Alert Explanation

AlertExplanationService turns an alert + its surrounding events + the affected entity’s UEBA baseline into a plain-English explanation an analyst can act on.

When it runs

Only when something triggers it:

Dashboard analyst clicks Explain on an alert detail page
POST /api/v1/alerts/{alert_id}/explain is called from a script
The service is not invoked automatically on alert fire — that would burn tokens on noise

The result is cached (LRU, size set by llm.explanation_cache_size, default 256). Subsequent calls for the same alert return instantly.

What the LLM sees

The service builds a redacted context from three sources:

The alert — title, rule, severity, MITRE tags, entities, dedup_count, risk_score
A ±N-second event window around the alert timestamp (events involving the same entities only)
The entity’s UEBA baseline — warm-up status, top templates, source-IP spread — if available

PII-prone fields (raw message, OS users beyond the alert’s named entities) are summarized rather than passed verbatim.

What the LLM returns

{
  "alert_id": "alr_01HZX...",
  "summary": "Short one-paragraph explanation",
  "root_cause": "Why this likely happened",
  "next_steps": [
    "Check ...",
    "Block ...",
    "Page on-call if ..."
  ],
  "confidence": "high",
  "model": "claude-sonnet-4-6",
  "latency_ms": 1840,
  "generated_at_ns": "1715619300000000000"
}

The parser.py step is strict — malformed LLM output is rejected, not silently surfaced. A failed parse propagates as HTTP 502 to the client; the dashboard surfaces a “regenerate” button.

REST API

Method	Path	Purpose
POST	`/api/v1/alerts/{alert_id}/explain`	Generate (or return cached) explanation. Async — guarded by a per-request wall-clock timeout.
GET	`/api/v1/alerts/{alert_id}/explanation`	Fetch the cached explanation, if any. 404 when never generated.

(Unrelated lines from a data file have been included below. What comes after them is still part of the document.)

-- ==== Sys2Proof/Machine/Variants.lean ====
section
/-!
DEFINITION. Machine/Variants.lean: families, additions, resident slots and learned prefixes: copy jobs, placement,
eviction, reload and retirement (R168 to R187, R397).
-/

namespace Sys2Proof.Machine

/-! ### Predictor (Table 4.5, R122) -/

/-- The predictor as a block gives it, with κ at KAPPA_INIT. -/
def Family.predictor (f : Family) : Predictor :=
  { kappa := toSigned 16 (f.pred 24 16), clampRun := 0 }

/-- A family that has never been graded. -/
def Fit.none : Fit := { grade := 3, depth := 0, maxPos := 0 }

/-- The fit in force: that of the last grading (R123), or what R129 has lowered it to. -/
def Engine.fitOf (e : Engine) (i : Nat) : Fit := Table.getD e.ylm.lowered i (Table.getD e.ylm.fits i Fit.none)

/-- The thin-mode BASE_NS of a family (R122). -/
def Engine.thinNs (e : Engine) (i : Nat) : Nat :=
  max ((e.family i).pred 0 32) (ceilDiv (e.family i).weightBytes (e.get Fld.ylmThinBwGbps))

/-- Grades a family at its FAMILY_CONFIG (R123). -/
def Engine.gradeFamily (e : Engine) (i : Nat) : Engine :=
  { e with ylm := { e.ylm with fits := Table.put e.ylm.fits i ((e.family i).grade e.halfWindow), lowered := Table.del e.ylm.lowered i } }

/-! ### Tenants' holdings -/

/-- Adds to a tenant's AHELD or PHELD. -/
def Engine.addAheld (e : Engine) (t : Nat) (up : Bool) : Engine :=
  { e with adm := { e.adm with tenants := Table.modify e.adm.tenants t fun x =>
      { x with aheld := if up then x.aheld + 1 else x.aheld - 1 } } }

def Engine.addPheld (e : Engine) (t n : Nat) (up : Bool) : Engine :=
  { e with adm := { e.adm with tenants := Table.modify e.adm.tenants t fun x =>
      { x with pheld := if up then x.pheld + n else x.pheld - n } } }

/-! ### Runs of granules (R171, R180) -/

/-- Does [s, s + n) meet a used run? -/
def runFree (used : List (Nat × Nat)) (s n : Nat) : Bool := used.all fun u => decide (u.1 + u.2 ≤ s) || decide (s + n ≤ u.1)

/-- The first run of n granules free among total: it starts at 0 or where a used one ends. -/
def findRun (used : List (Nat × Nat)) (total n : Nat) : Option Nat :=
  (sortBy (fun (a b : Nat) => decide (a < b)) (0 :: used.map fun u => u.1 + u.2)).find? fun s =>
    decide (s + n ≤ total) && runFree used s n

/-- Runs of 2 MiB granules in use in the T1 weight region. -/
def Engine.weightRuns (e : Engine) : List (Nat × Nat) :=
  (e.var.families.filter fun x => decide (0 < x.2.granules)).map fun x => (x.2.granule, x.2.granules)

/-- Runs of 64 KiB granules in use in an addition pool. -/
def Engine.slotRuns (e : Engine) (t0 : Bool) : List (Nat × Nat) :=
  (e.var.slots.filter fun x => x.2.t0 == t0).map fun x => (x.2.granule, x.2.granules)

/-- Granules of an addition pool. -/
def Engine.poolGranules (e : Engine) (t0 : Bool) : Nat :=
  16 * (if t0 then e.get Fld.varAdd0SizeMib else e.get Fld.varAdd1SizeMib)

/-! ### Additions and their records (R176) -/

def Engine.addition? (e : Engine) (a : Nat) : Option Addition := Table.get? e.var.additions a

def Engine.putAddition (e : Engine) (a : Nat) (x : Addition) : Engine :=
  { e with var := { e.var with additions := Table.put e.var.additions a x } }

def Engine.record? (e : Engine) (a v : Nat) : Option VersionRec :=
  (e.addition? a).bind fun x => x.records.find? fun r => r.version == v

def Engine.modRecord (e : Engine) (a v : Nat) (f : VersionRec → VersionRec) : Engine :=
  match e.addition? a with
  | none => e
  | some x => e.putAddition a { x with records := x.records.map fun r => if r.version == v then f r else r }

/-- Live requests bound to a version that need its slot (R180). -/
def Engine.slotNeeded (e : Engine) (a v : Nat) : Bool :=
  e.rafter.any fun x => x.2.addValid && x.2.addition == a && x.2.version == v && x.2.needsPages

/-- A version's slot, when it is resident. -/
def Engine.versionSlot (e : Engine) (a v : Nat) : Option Nat :=
  (e.record? a v).bind fun r => if r.vstate = 2 || r.vstate = 4 then r.slot else none

/-- Frees a slot: AHELD of its owner falls by one. -/
def Engine.freeSlot (e : Engine) (s : Nat) : Engine :=
  match Table.get? e.var.slots s with
  | none => e
  | some x =>
    let e := (e.modRecord x.addition x.version fun r => { r with slot := none, inT0 := false }).ops (0x07 + place s 8 16)
    let e : Engine := { e with var := { e.var with slots := Table.del e.var.slots s } }
    let e := e.wakeAll
    match e.addition? x.addition with
    | none => e
    | some a => e.addAheld a.owner false

/-! ### Eviction and placement (R180) -/

/-- May a slot be evicted: unpinned, loaded, and no bound request needs it? -/
def Engine.evictable (e : Engine) (x : Slot) : Bool :=
  x.pins == 0 && !e.slotNeeded x.addition x.version &&
    (match e.record? x.addition x.version with | some r => r.vstate == 2 || r.vstate == 4 | none => false)

/-- LAST_USED of a slot's record. -/
def Engine.lastUse (e : Engine) (x : Slot) : Nat := ((e.record? x.addition x.version).map (·.lastUsed)).getD 0

/-- A slot's place, as the group's replicas are told (R244). -/
def Engine.opsSlot (e : Engine) (s : Nat) (x : Slot) : Engine :=
  match e.record? x.addition x.version with
  | none => e
  | some r => e.ops (0x06 + place s 8 13 + place (bit x.t0) 24 1 + place r.size 32 32 + place x.addition 64 16 + place x.version 80 8 +
      place x.family 88 8 + place r.source.toNat 128 64)

/-- Evictable slots that satisfy a test, oldest use first. -/
def Engine.victims (e : Engine) (test : Slot → Bool) : List (Nat × Slot) :=
  sortBy (fun a b => decide (e.lastUse a.2 < e.lastUse b.2)) (e.var.slots.filter fun x => e.evictable x.2 && test x.2)

/-- A slot is freed by eviction: its record becomes KNOWN, a RETIRING one stays RETIRING. -/
def Engine.evictSlot (e : Engine) (s : Nat) (x : Slot) : Engine :=
  ((e.modRecord x.addition x.version fun r => { r with vstate := if r.vstate = 4 then 4 else 3 }).freeSlot s).bump Cnt.varEvict

/-- A slot of the T0 pool moves to the T1 pool, when a run is free there (R180). -/
def Engine.demoteSlot (e : Engine) (s : Nat) (x : Slot) : Option Engine :=
  (findRun (e.slotRuns false) (e.poolGranules false) x.granules).map fun g =>
    let e := e.modRecord x.addition x.version fun r => { r with inT0 := false }
    let y := { x with t0 := false, granule := g }
    ({ e with var := { e.var with slots := Table.put e.var.slots s y } } : Engine).opsSlot s y

/-- Evicts the first slot, in the order of LAST_USED, that passes a test: from T0 it moves to T1, and one that finds no run there is passed
over (log entry 51); from T1 it is freed. -/
def Engine.evictOne (e : Engine) (test : Slot → Bool) : Option Engine :=
  (e.victims test).findSome? fun v => if v.2.t0 then e.demoteSlot v.1 v.2 else some (e.evictSlot v.1 v.2)

/-- Brings an owner's AHELD below its AQUOTA from its own eligible slots; none when it cannot (R180). -/
def Engine.fitQuota : Nat → Nat → Engine → Option Engine
  | fuel, t, e =>
    match Table.get? e.adm.tenants t with
    | none => some e
    | some x =>
      if x.aquota = 0 || x.aheld < x.aquota then some e
      else match fuel with
        | 0 => none
        | fuel + 1 =>
          match e.evictOne fun y => ((e.addition? y.addition).map (·.owner)) == some t with
          | none => none
          | some e => Engine.fitQuota fuel t e

/-- The lowest free slot number. -/
def Engine.freeSlotNo (e : Engine) : Option Nat := (List.range 8192).find? fun s => !Table.has e.var.slots s

/-- A slot number and a T1 run of n granules, after the evictions it takes; none when there is no room. -/
def Engine.findSlot : Nat → Nat → Engine → Option (Nat × Nat × Engine)
  | fuel, n, e =>
    match e.freeSlotNo, findRun (e.slotRuns false) (e.poolGranules false) n with
    | some s, some g => some (s, g, e)
    | _, _ =>
      match fuel with
      | 0 => none
      | fuel + 1 =>
        match e.evictOne fun _ => true with
        | none => none
        | some e => Engine.findSlot fuel n e

/-- A T0 run of n granules, after the moves to T1 it takes; none when there is no room. -/
def Engine.findT0Run : Nat → Nat → Engine → Option (Nat × Engine)
  | fuel, n, e =>
    match findRun (e.slotRuns true) (e.poolGranules true) n with
    | some g => some (g, e)
    | none => match fuel with
      | 0 => none
      | fuel + 1 =>
        match e.evictOne fun x => x.t0 with
        | none => none
        | some e => Engine.findT0Run fuel n e

/-- Places a version: quota first, then a slot and a run (R180); none is QUOTA or NO_FIT by the first component. -/
def Engine.placeVersion (e : Engine) (a v family owner size : Nat) : Bool × Option (Nat × Engine) :=
  match Engine.fitQuota 16384 owner e with
  | none => (false, none)
  | some e' =>
    let n := ceilDiv size 16
    match Engine.findSlot 16384 n e' with
    | none => (true, none)
    | some (s, g, e'') =>
      let x : Slot := { addition := a, version := v, family := family, t0 := false, granule := g, granules := n, pins := 0 }
      let e'' := e''.addAheld owner true
      (true, some (s, { e'' with var := { e''.var with slots := Table.put e''.var.slots s x } }))

/-- Moves a hot slot to the T0 pool when a run is free there, after eviction (R180). -/
def Engine.promoteSlot (e : Engine) (s : Nat) : Engine :=
  match Table.get? e.var.slots s with
  | none => e
  | some x =>
    let hot := match e.record? x.addition x.version with
      | some r => decide (e.get Fld.varHotN ≤ r.uses.length)
      | none => false
    if !hot || x.t0 || !e.flag Fld.varCtlT0En then e
    else match Engine.findT0Run 8192 x.granules e with
      | none => e
      | some (g, e) =>
        let e := e.modRecord x.addition x.version fun r => { r with inT0 := true }
        let y := { x with t0 := true, granule := g }
        (({ e with var := { e.var with slots := Table.put e.var.slots s y } } : Engine).opsSlot s y).bump Cnt.varPromote

/-- A sealed yealm of a step uses and pins a slot. -/
def Engine.useSlot (e : Engine) (step s : Nat) : Engine :=
  match Table.get? e.var.slots s with
  | none => e
  | some x =>
    let recent := fun (l : List Nat) => (l.filter fun u => decide (step < u + 16) && u != step) ++ [step]
    let e := e.modRecord x.addition x.version fun r => { r with lastUsed := step % 2 ^ 32, uses := recent r.uses }
    ({ e with var := { e.var with slots := Table.put e.var.slots s { x with pins := x.pins + 1 } } } : Engine).promoteSlot s

/-! ### Retirement (R178, R181, R186, R174) -/

/-- A version's record becomes EMPTY: the retires whose named records have all become EMPTY are acknowledged. The other fields of an EMPTY
record, and of an entry with none left, are gone with it: a QUERY reads them as zero (log entry 51). -/
def Engine.ackRetires (e : Engine) (a v : Nat) (x : Addition) : Engine :=
  let left := x.retires.map fun t => (t.1, t.2.1, t.2.2.filter (· != v))
  let done := left.filter fun t => t.2.2.isEmpty
  let x' := { x with records := x.records.filter fun r => r.version != v, retires := left.filter fun t => !t.2.2.isEmpty }
  let e : Engine := if x'.records.isEmpty && x'.retires.isEmpty then { e with var := { e.var with additions := Table.del e.var.additions a } }
    else e.putAddition a { x' with valid := !x'.records.isEmpty }
  done.foldl (fun e t => e.ackAt (some (t.1, t.2.1)) Status.ok) e

/-- A record that has nothing left becomes EMPTY. -/
def Engine.emptyRecord (e : Engine) (a v : Nat) : Engine :=
  match e.addition? a with
  | none => e
  | some x => (e.ackRetires a v x).bump Cnt.varRetired

/-- Does a SUBMIT not yet decided name a version that only supersession retires? Its binding stands (R179, Table 4.6). -/
def Engine.pendingBind (e : Engine) (a v : Nat) (r : VersionRec) : Bool :=
  r.vstate == 4 && !r.hostRetire &&
    e.rafter.any fun x => x.2.state == .admitting && x.2.addValid && x.2.addition == a && x.2.version == v && !x.2.bindFailed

Both endpoints require llm.backend to be non-empty; otherwise the routes return 503 Service Unavailable.

Configuration

llm:
  backend: ollama
  ollama_url: http://localhost:11434
  ollama_model: phi4-mini

  # Explanation-specific (defaults shown)
  explanation_cache_size: 256

The wall-clock guard uses ollama_timeout_s / cloud_timeout_s depending on the active backend. On timeout the route returns 502 and nothing is cached — a retry will hit the backend again.

Cost control

The cache means repeat clicks on the same alert are free.
Set explanation_cache_size higher (e.g. 2048) if you have many analysts triaging the same incidents.
For sensitive logs, use backend: llama_cpp or backend: ollama — both are local and incur no per-token cost.